Find the line containing "(11, inRange 100000" in the listing below. Repeat it exactly, along with each following line up to and including the one containing "def execSetOdometry (s".

Input for this task: Begin

-- ==== Sys2Proof/Machine/Settings.lean ====
section
/-! DEFINITION. The requests that write settings: CONFIGURE HEAD (R35, R36), SET MASK (R59), SET ODOMETRY (R81) and SET RUN
PARAMETERS (R6). -/

namespace Sys2Proof.Machine

/-! ### CONFIGURE HEAD -/

/-- The fields out of range of a CONFIGURE HEAD (R35). -/
def badHeadField (payload : List Byte) : Option Nat :=
  firstBad
    [(1, decide (fieldU 0 1 payload ≤ 2)),
     (2, decide (fieldU 1 1 payload ≤ 6)),
     (3, (flagOf (fieldU 2 1 payload)).isSome),
     (4, inRange (-20000) 20000 (fieldI 3 2 payload)),
     (5, inRange (-20000) 20000 (fieldI 5 2 payload)),
     (6, decide (fieldU 7 2 payload ≤ 65535)),
     (7, inRange 5 500 (fieldU 9 2 payload))]

/-- The port state that a CONFIGURE HEAD leaves (R36), the fields being installed already. -/
def movePort (before : Port) (enable : Bool) (port : Port) : Port :=
  match before.state with
  | .down => port
  | .disabled => if enable then idlePort .waiting port else port
  | .waiting => if enable then port else { idlePort .disabled port with warn := false, lastStatus := none }
  | .silent => if enable then port else { idlePort .disabled port with warn := false, lastStatus := none }
  | .faulted => if enable then port else { idlePort .disabled port with warn := false, lastStatus := none }
  | .streaming =>
    if enable then
      if port.classCode = before.classCode then { port with silence := startMs port.silenceTimeout }
      else idlePort .waiting port
    else { idlePort .disabled port with warn := false, lastStatus := none }

/-- A port after an accepted CONFIGURE HEAD (R36). -/
def configurePort (payload : List Byte) (port : Port) : Port :=
  let enable := fieldU 2 1 payload == 1
  movePort port enable
    { port with
      classCode := fieldU 1 1 payload
      enable := enable
      yh := fieldI 3 2 payload
      zh := fieldI 5 2 payload
      phi := fieldU 7 2 payload
      silenceTimeout := fieldU 9 2 payload }

/-- CONFIGURE HEAD (R35, R36). -/
def configureHead (payload : List Byte) (s : State) : State × Reply :=
  if frozen s.run.runState then refuse .frozen [] s
  else
    match badHeadField payload with
    | some n => badField n s
    | none =>
      if fieldU 1 1 payload = 0 ∧ fieldU 2 1 payload = 1 then badField 2 s
      else
        match headOf (fieldU 0 1 payload) with
        | none => badField 1 s
        | some p =>
          let port := configurePort payload (s.ports.get p)
          accept (encU 1 (portStateCode port.state)) (s.withPort p port)

/-- CONFIGURE_HEAD (R35, R36). -/
def execConfigureHead (s : State) : Host.Outcome State Fault Refusal :=
  .next (takeKind 9 (withLength 11 configureHead) s)

/-! ### SET MASK -/

/-- SET MASK (R59). -/
def setMask (payload : List Byte) (s : State) : State × Reply :=
  if frozen s.run.runState then refuse .frozen [] s
  else
    match headOf (fieldU 0 1 payload) with
    | none => badField 1 s
    | some p =>
      let c := s.correctors.get p
      accept (leBytes 8 c.mask.toNat) (s.withCorrector p { c with mask := BitVec.ofNat 64 (fieldU 1 8 payload) })

/-- SET_MASK (R59). -/
def execSetMask (s : State) : Host.Outcome State Fault Refusal :=
  .next (takeKind 10 (withLength 9 setMask) s)

/-! ### SET ODOMETRY -/

/-- The settings that a SET ODOMETRY carries (R80, R198). -/
def carriedSettings (payload : List Byte) : OdoSettings :=
  { scaleA := fieldU 0 4 payload
    scaleB := fieldU 4 4 payload
    interval := fieldU 8 1 payload
    weight := fieldU 9 1 payload
    slipThreshold := fieldU 10 2 payload
    lossDistance := fieldU 12 4 payload
    slewLimit := fieldU 16 2 payload
    captureWindow := fieldU 18 4 payload
    reversalTolerance := fieldU 22 2 payload
    recalEnable := fieldU 24 1 payload == 1
    recalBaseline := fieldU 25 4 payload
    cameraPitch := fieldU 29 4 payload }

/-- The lowest field of a SET ODOMETRY out of its range (R80, R81). -/
def badOdometryField (payload : List Byte) : Option Nat :=
  let x := carriedSettings payload
  firstBad
    [(1, inRange 32768 1310720 x.scaleA),
     (2, inRange 32768 1310720 x.scaleB),
     (3, inRange 1 20 x.interval),
     (4, inRange 1 7 x.weight),
     (5, inRange 1 1000 x.slipThreshold),
     (6, inRange 1000 100000 x.lossDistance),
     (7, inRange 1 500 x.slewLimit),
     (8, inRange 100 50000 x.captureWindow),
     (9, inRange 0 10000 x.reversalTolerance),
     (10, (flagOf (fieldU 24 1 payload)).isSome),
     (11, inRange 100000 10000000 x.recalBaseline),
     (12, x.cameraPitch == 0 || inRange 100 100000 x.cameraPitch)]

/-- SET ODOMETRY (R81). -/
def setOdometry (payload : List Byte) (s : State) : State × Reply :=
  if frozen s.run.runState then refuse .frozen [] s
  else
    match badOdometryField payload with
    | some n => badField n s
    | none =>
      let x := carriedSettings payload
      accept [] (s.withOdo { s.odo with settings := x, interval := startMs x.interval })

/-- SET_ODOMETRY (R81). -/
def execSetOdometry (s : State) : Host.Outcome State Fault Refusal :=
  .next (takeKind 11 (withLength 33 setOdometry) s)

/-! ### SET RUN PARAMETERS -/

/-- The parameters that a SET RUN PARAMETERS carries (R5, R198). -/
def carriedParams (payload : List Byte) : RunParams :=
  { direction := (directionOf (fieldU 0 1 payload)).getD .up
    origin := fieldI 1 4 payload
    pitch := fieldU 5 2 payload
    closeLag := fieldU 7 1 payload
    closeTimeout := fieldU 8 2 payload
    defaultCentre := fieldU 10 2 payload
    guardDistance := fieldU 12 4 payload
    bogieCentres := fieldU 16 2 payload
    vehicleLength := fieldU 18 2 payload
    alertDepth := fieldU 20 2 payload
    alertHold := fieldU 22 2 payload
    highCode := fieldU 24 1 payload
    panicCode := fieldU 25 1 payload
    hysteresisCode := fieldU 26 1 payload
    headLossLimit := fieldU 27 2 payload
    linkLossLimit := fieldU 29 2 payload }

/-- The lowest field of a SET RUN PARAMETERS outside its own range (R5, R6). -/
def badParamField (payload : List Byte) : Option Nat :=
  let x := carriedParams payload
  firstBad
    [(1, (directionOf (fieldU 0 1 payload)).isSome),
     (2, inRange (-2000000000) 2000000000 x.origin),
     (3, inRange 10 10000 x.pitch),
     (4, inRange 1 4 x.closeLag),
     (5, inRange 10 1000 x.closeTimeout),
     (6, inRange 0 60000 x.defaultCentre),
     (7, inRange 20000 2000000 x.guardDistance),
     (8, inRange 1000 30000 x.bogieCentres),
     (9, inRange 1000 40000 x.vehicleLength),
     (10, inRange 0 5000 x.alertDepth),
     (11, inRange 100 10000 x.alertHold),
     (12, inRange 0 3 x.highCode),
     (13, inRange 0 3 x.panicCode),
     (14, inRange 0 3 x.hysteresisCode),
     (15, inRange 100 10000 x.headLossLimit),
     (16, inRange 100 10000 x.linkLossLimit)]

/-- The order of the three watermarks is met (R7). -/
def watermarksOrdered (x : RunParams) : Bool :=
  decide (hysteresisMark x.hysteresisCode < highMark x.highCode) && decide (highMark x.highCode < panicMark x.panicCode)

/-- SET RUN PARAMETERS (R6). -/
def setRunParameters (payload : List Byte) (s : State) : State × Reply :=
  if s.run.runState ≠ .unarmed then refuse .state [] s
  else
    match badParamField payload with
    | some n => badField n s
    | none =>
      let x := carriedParams payload
      if x.vehicleLength < x.bogieCentres then badField 9 s
      else if !watermarksOrdered x then badField 12 s
      else accept [] (s.withRun { s.run with params := x, paramsSet := true })

/-- SET_RUN_PARAMETERS (R6). -/
def execSetRunParameters (s : State) : Host.Outcome State Fault Refusal :=
  .next (takeKind 20 (withLength 31 setRunParameters) s)

end Sys2Proof.Machine
end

Input for this task: End

**Reply to the task:**
     (11, inRange 100000 10000000 x.recalBaseline),
     (12, x.cameraPitch == 0 || inRange 100 100000 x.cameraPitch)]

/-- SET ODOMETRY (R81). -/
def setOdometry (payload : List Byte) (s : State) : State × Reply :=
  if frozen s.run.runState then refuse .frozen [] s
  else
    match badOdometryField payload with
    | some n => badField n s
    | none =>
      let x := carriedSettings payload
      accept [] (s.withOdo { s.odo with settings := x, interval := startMs x.interval })

/-- SET_ODOMETRY (R81). -/
def execSetOdometry (s : State) : Host.Outcome State Fault Refusal :=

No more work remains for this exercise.